It’s the time you unpack holiday decorations, hound kids to finish school projects and do all the shopping you were supposed to finish last Friday. For good reason, this coming weekend has long been considered a moviegoing abyss.
Can Disney’s hit romantic comedy “Enchanted” buck that trend?
The studios live in such fear of two specific weekends -- the one after Labor Day and the one following Thanksgiving weekend -- that few movies ever debut during them.

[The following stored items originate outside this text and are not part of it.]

/-! Starts (R100, R427, R453) -/

/-- A breath window of intensity 12 or more is open in the zone of a core (R427). -/
def State.zoneBreath (s : State) (d z : Nat) : Bool :=
  s.units.any fun c => decide (c.2.place.die = d) && decide (s.home c.1 / 12 = z) && decide (c.2.status = .resident) && s.breathing c.1
    && match c.2.breath with
      | some b => decide (12 ≤ b.int)
      | none => false
/-- The unit waits for its turn to start: made ready, its phase active, its slots free, and no move of it in its way (R100, R109,
R453). -/
def State.startable (s : State) (u : Nat) : Bool :=
  let t := s.unit u
  let p := t.place
  let c := s.core p.die (s.home u)
  t.ready.isSome && s.unitActive u && decide (c.ths ≠ 3) && match t.status with
    | .placed => true
    | .suspended _ => (p.voiceSlots.all fun k => (s.slotsFree p.die p.core).contains k) && !t.moved
        && (c.mig.isNone || !t.stores.isEmpty)
    | _ => false
/-- The divisors that the unit's requests ask of its core are in effect (R422). -/
def State.divsMet (s : State) (u : Nat) : Bool :=
  let d := (s.unit u).place.die
  (List.range 4).all fun k => decide (s.wantDiv d (s.home u) k = ((s.unitCore u).clk k).div)
/-- Commands of a unit's queues in their entry order. -/
def insertEntry (a : Nat × Nat) : List (Nat × Nat) → List (Nat × Nat)
  | [] => [a]
  | b :: t => if a.1 ≤ b.1 then a :: b :: t else b :: insertEntry a t
def State.entryOrder (s : State) (u : Nat) : List Nat :=
  (((s.ctxList u).flatMap fun c => c.queue.map fun q => (q.entry, q.entry)).foldl (fun l a => insertEntry a l) []).map (·.1)
def rankIn (l : List Nat) (e : Nat) : Nat := (l.zipIdx.find? fun p => decide (p.1 = e)).elim 0 (·.2)
/-- Saved queue entries follow every command entered on the core, in their relative order; readiness and boost begin anew, and a
consort command that was armed waits on from here (R105, R268, R453 step 3). -/
def State.reenter (s : State) (u : Nat) : State :=
  let l := s.entryOrder u
  let d := (s.unit u).place.die
  let now := s.free d (s.home u)
  let again := fun (q : Cmd) =>
    { q with entry := s.dcc d * 2 ^ 16 + 16 + rankIn l q.entry, readyAt := none, armedAt := if q.armed then now else q.armedAt }
  { s with ctxs := s.ctxs.map fun (c : Nat × Ctx) =>
    if c.1 / 12 = u then (c.1, { c.2 with queue := c.2.queue.map again, issuedAt := 0, boost := 0, since := none, gap := 0 }) else c }
/-- A voice as its unit starts at control cycle `now`: a waiting instruction that completed while the unit was away has completed,
and a wait that goes on counts from the cycles it had (R117, R394). -/
def Voice.restart (v : Voice) (now : Nat) : Voice :=
  match v.won with
  | some (d, x) => v.complete d x
  | none => match v.status with
    | .waiting w e => { v with status := .waiting w (now - e) }
    | _ => v
/-- The unit starts, or starts again once its frame and images have been read: its voice 0 issues next, in this cycle (R100,
R453). -/
def State.startUnit (s0 : State) (u : Nat) : State :=
  let s := if (s0.unit u).away then (s0.loadFrame u).loadImages u else s0
  let t := s.unit u
  let d := t.place.die
  let p := s.home u
  let s1 := s.reenter u
  let now := s.unitCyc u
  let s2 := { s1 with
    voices := s1.voices.map fun (v : Nat × Voice) => if v.1 / 4 = u then (v.1, v.2.restart now) else v
    zones := s1.zones.put (zkey d p) { s1.zoneOf d p with started := some (s.dcc d) } }
  ((({ s2 with agenda := .stream (.voice u 0) :: s2.agenda }).setUnit u { t with
    status := .resident, started := true, away := false, slept := none, page := none, gained := 0, spLate := [], imaged := none, asserted := false, ready := none, tbase := s.free d p }).refreshUnit u 0).noteClocks d p
/-- An event that voice `j` of a suspended unit awaits has occurred (R117, R394, R401, R403, R411). -/
def State.woken (s : State) (u j : Nat) : Bool :=
  match (s.voice u j).status with
  | .running => true
  | .waiting (.barrier pa g) _ => (s.barrier u pa).fin || decide ((s.barrier u pa).gen ≠ g)
  | .waiting (.mwait due) _ => (match (s.voice u j).watch with
      | some w => w.fired
      | none => true) || (match due with
      | some D => decide (D ≤ s.dcc (s.unit u).place.die)
      | none => false)
  | .waiting .sync _ => (List.range (s.unit u).place.voices).all fun k => (s.voice u k).status.off
      || (match (s.voice u k).status with
        | .waiting .sync _ => decide ((s.voice u k).st.pc = (s.voice u j).st.pc)
        | _ => false)
  | .waiting (.rdv m) _ =>
    if m = 8 then s.arrived u
    else (engines.filter fun e => bits m e.code 1 = 1).all fun e => s.ctxHere u (s.ctx u e j)
  | _ => false
/-- A swapped-out unit one of whose awaited events has occurred joins the starts (R117). -/
def State.wakeSwapped (s : State) (u : Nat) : State :=
  match (s.unit u).status with
  | .suspended 0x41 => if (List.range (s.unit u).place.voices).any fun j => s.woken u j then s.makeReady u else s
  | _ => s
/-- The earliest deadline that a voice of a unit waits for, 0 where another event has woken it. -/
def State.wakeTime (s : State) (u : Nat) : Nat :=
  ((List.range (s.unit u).place.voices).filterMap fun j => match (s.voice u j).status with
    | .waiting (.mwait (some D)) _ => if s.woken u j then some D else none
    | _ => if s.woken u j then some 0 else none).foldl min (2 ^ 64)
/-- The swapped-out units of a die whose events have occurred join the starts, in the order of those events; events of one
reference cycle count in unit order (R100, R117; log 86). -/
def State.wakeAll (s : State) (d : Nat) : State :=
  let us := (s.units.filter fun c => decide (c.2.place.die = d) && decide (c.2.status = .suspended 0x41) && c.2.ready.isNone).map fun c =>
    (s.wakeTime c.1, c.1)
  (us.foldl (fun a x => insertStop x a) []).foldl (fun t x => t.wakeSwapped x.2) s
/-- The unit has the next start of its zone: of those that wait for their turn there it was made ready first (R100); that one whose
core is held, or whose grant or divisors are not there yet, keeps its turn: DESIGN CHOICE, log 94. -/
def State.firstOfZone (s : State) (u : Nat) : Bool :=
  s.units.all fun c => !(decide (c.2.place.die = (s.unit u).place.die) && decide (s.home c.1 / 12 = s.home u / 12)
    && s.startable c.1 && decide (c.2.ready.getD 0 < (s.unit u).ready.getD 0))
/-- UNIT_START (R100, R453): at its turn in its zone a unit's grant and divisors are requested, and once they are in effect, and its
core is not held (R240), it starts. -/
def execUnitStart (u : Nat) (s0 : State) : Out :=
  let s := s0.wakeAll (s0.unit u).place.die
  let t := s.unit u
  let d := t.place.die
  let p := s.home u
  let z := s.zoneOf d p
  if (s.units.find u).isNone = true ∨ s.startable u = false ∨ s.firstOfZone u = false then .next s
  else if t.regrant ≠ 0 then
    if z.asks.any fun a => decide (a.1 = u) then .next s
    else .next { s with zones := s.zones.put (zkey d p) { z with asks := z.asks ++ [(u, 4, t.regrant)] } }
  else if s.divsMet u = false ∨ (t.asserted = false ∧ t.clkd ≠ []) then
    .next ((s.setUnit u { t with asserted := true }).noteClocks d p)
  else
    -- the gap is counted in control cycles of the core that starts next: DESIGN CHOICE, log 94
    let gap := if s.zoneBreath d (p / 12) then 256 else 64
    let early : Bool := match z.started with
      | some c => decide (s.ccyc d p < (s.core d p).ctl.now c + gap)
      | none => false
    .next (if early = true ∨ s.holding d p = true then s else s.startUnit u)
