/-! Lasting faults (R253, R437, R438) -/

/-- The key of a structure of a die in the error log. -/
def faultKey (d : Nat) : Structure → Nat
  | .weightRow row => row
  | .bus c b => 2 ^ 60 + (d * 128 + c) * 4 + b
  | .l2Way sl st w => 2 ^ 61 + ((d * 2 ^ 16 + sl) * 2 ^ 16 + st) * 256 + w
  | .accSlot c z => 2 ^ 62 + (d * 128 + c) * 16 + z
  | .coreStore c => 2 ^ 63 + d * 128 + c
  | .lpddrFrame f => 2 ^ 64 + f
/-- The key of a structure as it stands: a remapped row is its spare (R249, R438). -/
def State.structKey (s : State) (d : Nat) : Structure → Nat
  | .weightRow row => s.wearKey row
  | w => faultKey d w
/-- The voltage domain a structure lies in, where it has one: the logic and SRAM of its zone, an L2 slice lying with its core
(R186, R435). -/
def faultZone : Structure → Option Nat
  | .l2Way sl _ _ => some (sl / 12)
  | .accSlot c _ => some (c / 12)
  | .coreStore c => some (c / 12)
  | _ => none
/-- The core is to go offline: at once where it is empty, else when its units have moved (R253, R438). -/
def State.leaveCore (s : State) (d p : Nat) : State :=
  let l := s.logical d p
  if (s.core d p).ths = 3 then s
  else if (s.holders d l).isEmpty then s.shut d p
  else (s.setCore d p { s.core d p with leaving := true }).tryMigrate d l
/-- A lasting structure is retired (R438); a vertical bus is left to `VERTICAL_BUS_RETIRE`, a row to `VOICER_ROW_REWRITE`. -/
def State.retire (s : State) (d : Nat) (w : Structure) : State :=
  let s1 := ({ s with lasting := s.lasting.put (s.structKey d w) true } : State).bump d 9
  match w with
  | .weightRow row => { s1 with rewrites := s1.rewrites.put row false }
  | .bus _ _ => s1
  | .l2Way _ _ _ => s1
  | .accSlot c z => s1.setCore d c { s1.core d c with badSlots := z :: (s1.core d c).badSlots }
  | .coreStore c => s1.leaveCore d c
  | .lpddrFrame f => { s1 with badFrames := s1.badFrames ++ [f] }
/-- The last two error times under a key of the log (R437). -/
def State.noteError (s : State) (k hours : Nat) : State :=
  let l := s.soft.getD k []
  { s with soft := s.soft.put k ((l ++ [hours]).drop (l.length - 1)) }
/-- An error of a structure at an hour is logged: the third within the window marks it lasting (R437). -/
def State.logError (s : State) (d : Nat) (w : Structure) (hours : Nat) : State :=
  let k := s.structKey d w
  let l := s.soft.getD k []
  let s1 := s.noteError k hours
  if (s.lasting.find k).isSome then s1
  else if 2 ≤ l.length ∧ hours ≤ l.headD 0 + (s.die d).window then s1.retire d w
  else s1
/-- A corrected error of a structure: it counts for its domain, and is logged unless that is below nominal (R435, R437). -/
def State.softError (s : State) (d : Nat) (w : Structure) (hours : Nat) : State :=
  match faultZone w with
  | some z =>
    let x := s.zone d z
    let s1 := s.setZone d z { x with errs := s.dcc d :: recent (s.dcc d) x.errs }
    if x.steps ≠ 0 then s1 else s1.logError d w hours
  | none => s.logError d w hours
/-- An error in a row of die `d` counts for the row, its vertical bus and its bank, for which R438 names no retirement (R231, R250,
R438; log 97). -/
def State.rowError (s : State) (d row hours : Nat) : State :=
  ((s.softError d (.weightRow row) hours).softError d (.bus (row / 2 ^ 19 % 128) (row / 2 ^ 13 % 4)) hours).noteError
    (2 ^ 65 + row / 2 ^ 13) hours
/-- An error of the codeword at weight address ÷ 64. -/
def State.codewordError (s : State) (cw hours : Nat) : State := s.rowError (waDie (cw * 64)) (rowKey (cw * 64)) hours
/-- The Drone reads the codeword at weight address `a` of a die: in the active bank of a region that a REMEAS in progress measures; or as
the die starts, in either bank of a region, or of the firmware image (R462 to R464, R466). -/
def State.droneReads (s : State) (d a : Nat) : Bool :=
  let start := decide (s.dcc d = 0) && decide ((s.die d).boot = 5)
  (start && decide (waOf d 0 0x1C000000 ≤ a) && decide (a < waOf d 0 0x1C000000 + 2 ^ 24)) ||
    s.regions.any fun c => decide (c.1 / 2 ^ 64 = d) && !c.2.dmg && (c.2.groupAt (waCore a)).isSome &&
      (c.2.locate (waOff a)).any fun l => start || (decide (l.1 = c.2.act) &&
        ((s.drones.getD d {}).busy.any fun b => b.1.any fun m => decide (m.name = c.1 % 2 ^ 64)))
/-- A read that is no beat may meet a codeword of a core: an LDW of a unit that binds its region, a WVFY or WDIG of it, the Drone's, or
the merge of a WPRG, which alone reads a damaged region (R192, R246, R252, R358, R359, R464, R466; log 97). -/
def State.readsElse (s : State) (d p cw : Nat) : Bool :=
  let a := cw * 64
  decide (waDie a = d) && (decide (waCore a = p) && s.usableRow (rowKey a)) &&
    (s.droneReads d a || (s.units.any fun t => t.2.live && (s.boundAt t.1 a).any fun b => !b.2.1.dmg) ||
      s.ctxs.any fun c => decide (engineOf c.1 = .copy) && c.2.flight.any fun q => q.wbank.any fun b =>
        let r := (s.regions.find b.1).getD {}
        if Instr.isWprg q.instr then (s.rowsOfCmd (c.1 / 12) q).contains (rowKey a)
        else !r.dmg && decide (waDie a = b.1 / 2 ^ 64) && (r.groupAt p).isSome && (r.locate (waOff a)).any fun l => decide (l.1 = b.2))
/-- An uncorrectable line of global memory (R379, R487): its location is poisoned; or a line that an open version holds cannot be
read back. -/
def State.loseLine (s : State) : Lost → State
  | .location line => { s with mpoison := s.mpoison.put line true }
  | .version u line va =>
    if (s.unit u).lines.contains line then s.setUnit u { s.unit u with vlost := some (va / 128 * 128) } else s
/-- An error of a structure that leaves `l` of global memory uncorrectable. In a domain below nominal it is charged to the domain, and a
unit whose version line it took ends without charge; elsewhere it counts as one error of the structure (R379, R436, R437, R487). -/
def State.uncorrectable (s : State) (d : Nat) (w : Structure) (hours : Nat) (l : Lost) : State :=
  match (faultZone w).filter fun z => decide ((s.zone d z).steps ≠ 0) with
  | none => (s.loseLine l).logError d w hours
  | some z => match l with
    | .location _ => (s.loseLine l).chargeDomain d z
    | .version u line _ =>
      if (s.unit u).lines.contains line then (s.chargeDomain d z).endCharged d z u else s.chargeDomain d z
/-- CORRECTED_ERROR (R250, R379, R435 to R437, R487): an error of a structure, which was corrected, or of which `lost` is what of global
memory it leaves uncorrectable. One or two bits corrected in a row of the weight tier count for its bus and bank too. -/
def execCorrectedError (die : Nat) (w : Structure) (hours : Nat) (lost : Option Lost) (s : State) : Out :=
  .next (match lost, w with
    | some l, _ => s.uncorrectable die w hours l
    | none, .weightRow row => s.rowError die row hours
    | none, _ => s.softError die w hours)
/-- A codeword was read again: corrected so, its row is to be rewritten; else it is poison (R250). -/
def State.reread (s : State) (cw : Nat) (ok : Bool) : State :=
  let row := rowKey (cw * 64)
  if ok then { s with rewrites := s.rewrites.put row ((s.rewrites.find row).getD true) } else { s with wpoison := s.wpoison.put cw true }
/-- GLOBAL_HOLD (R240, R241, R250): the data of a beat are late. The holds that addresses fix are those due. A codeword with 3 or 4
wrong bits, and one read again, each hold the core once for the beat that is due with it, and are logged; met by another read they
hold nothing. -/
def execGlobalHold (die core : Nat) (cause : HoldCause) (s : State) : Out :=
  .next (match cause with
    | .scheduled => s.holdDue die core
    | .corrected cw h => match s.beatDue die core cw with
      | some b => (if b.fixed then s else (s.setDue die core b { b with fixed := true }).hold die core 3).codewordError cw h
      | none => if s.readsElse die core cw then s.codewordError cw h else s
    | .reread cw h ok => match s.beatDue die core cw with
      | some b => ((if b.again then s else (s.setDue die core b { b with again := true }).hold die core 14).codewordError cw h).reread cw ok
      | none => if s.readsElse die core cw then (s.codewordError cw h).reread cw ok else s)
/-- VERTICAL_BUS_RETIRE (R253): a lasting bus of a core is retired under a hold of at most 64 matrix cycles; with a second one
the core's units move and it goes offline. -/
def execVerticalBusRetire (die core bus : Nat) (s : State) : Out :=
  let c := s.core die core
  if (s.lasting.find (faultKey die (Structure.bus core bus))).isNone = true ∨ c.buses.contains bus = true then .next s
  else
    let s1 := s.hold die core (Config.freeChoice s.fresh % 65)
    let s2 := s1.setCore die core { s1.core die core with vbr := true, buses := bus :: c.buses }
    .next (if c.buses.isEmpty then s2 else s2.leaveCore die core)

This Friday, only one new film opens in wide release: “Awake,” a thriller with such limited prospects that the Weinstein Co. tried (and failed) to sell it to another distributor.
That means the animation-live action hybrid “Enchanted” is a lock to win the weekend box office, but Disney’s challenge is to keep the film’s second weekend grosses from plummeting faster than the historical averages.
With opening three-day ticket sales of $34.3 million (and a five-day gross of $49 million), “Enchanted” surprised not only box-office prognosticators but also Disney executives.
Buoyed by consistently favorable reviews and a larger-than-expected turnout by men and boys, the fairy tale story easily surpassed four new movies in wide release.
Now the hard work begins.
Even the most popular movies, especially those aimed at families, get keelhauled the week after Thanksgiving. Part of the problem is that the Friday of Thanksgiving weekend is one of the busiest multiplex days of the year, so the following Friday (and the weekend that goes with it) is doomed in comparison.
In 1999, Disney’s “Toy Story 2" fell 52% from its Thanksgiving weekend debut to the next weekend. In 1998, “A Bug’s Life” dropped 48%. Last year, Warner Bros.’ “Happy Feet” (which was in its second weekend of release over Thanksgiving) tumbled 53%.
“I have been bracing myself for it,” says Kevin Lima, “Enchanted’s” director. “I’ve been forewarned.”
If “Enchanted” can slip only 40%, falling to around $20 million for the coming weekend, that would be cause for a Disney celebration. And yet it’s possible, because Disney is just now starting to sell “Enchanted” for what it truly is.
From the very first conversations about “Enchanted’s” marketing, the studio avoided selling the film as a princess story (even though, at its heart, that’s just what it is). Instead, Disney focused on the movie’s unusual blend of animation and live action, preparing audiences for the mixed genres.
“I always felt the concept was the star of the movie -- a Disney princess who comes to life as a real woman -- is what stood out and made it feel original,” Lima says.
Disney worried that focusing on the fairy-tale romance between Giselle (Amy Adams) and Robert (Patrick Dempsey) would scare off male moviegoers, leaving “Enchanted” with an audience that skewed as heavily female as “Hairspray’s.” Early trailers and Internet promotions also steered clear of the film’s musical numbers. Instead, the marketing focused on the film’s Disney pedigree, its characters and physical comedy.
“I don’t think we hid the music in any way, but we didn’t feature the music so that we’d be pigeonholed in one genre,” says Mark Zoradi, Disney’s worldwide head of marketing and distribution.
Once moviegoers started to see the movie, men and boys apparently didn’t mind the music and romance; the opening weekend audience was 60% female and 40% male, the studio says. “It wasn’t just moms and daughters coming to the movie -- it was the whole family,” Lima says.
Disney has started running new television spots heralding “Enchanted’s” glowing reviews and No. 1 finish at the box office. Other TV advertisements, some of which started running before the film opened, are narrowly focused on selling the film’s romance. “There’s a much greater understanding now,” Zoradi says, “of what the movie is.”
With the film opening strongly not only here but also overseas, Disney is considering an “Enchanted” sequel. A domestic gross of $150 million or more seems possible.
And, for the time being, Disney will promote the movie it has, not the movie it feared. “It’s first and foremost a romantic comedy,” Lima says. “And we shouldn’t be afraid of that.”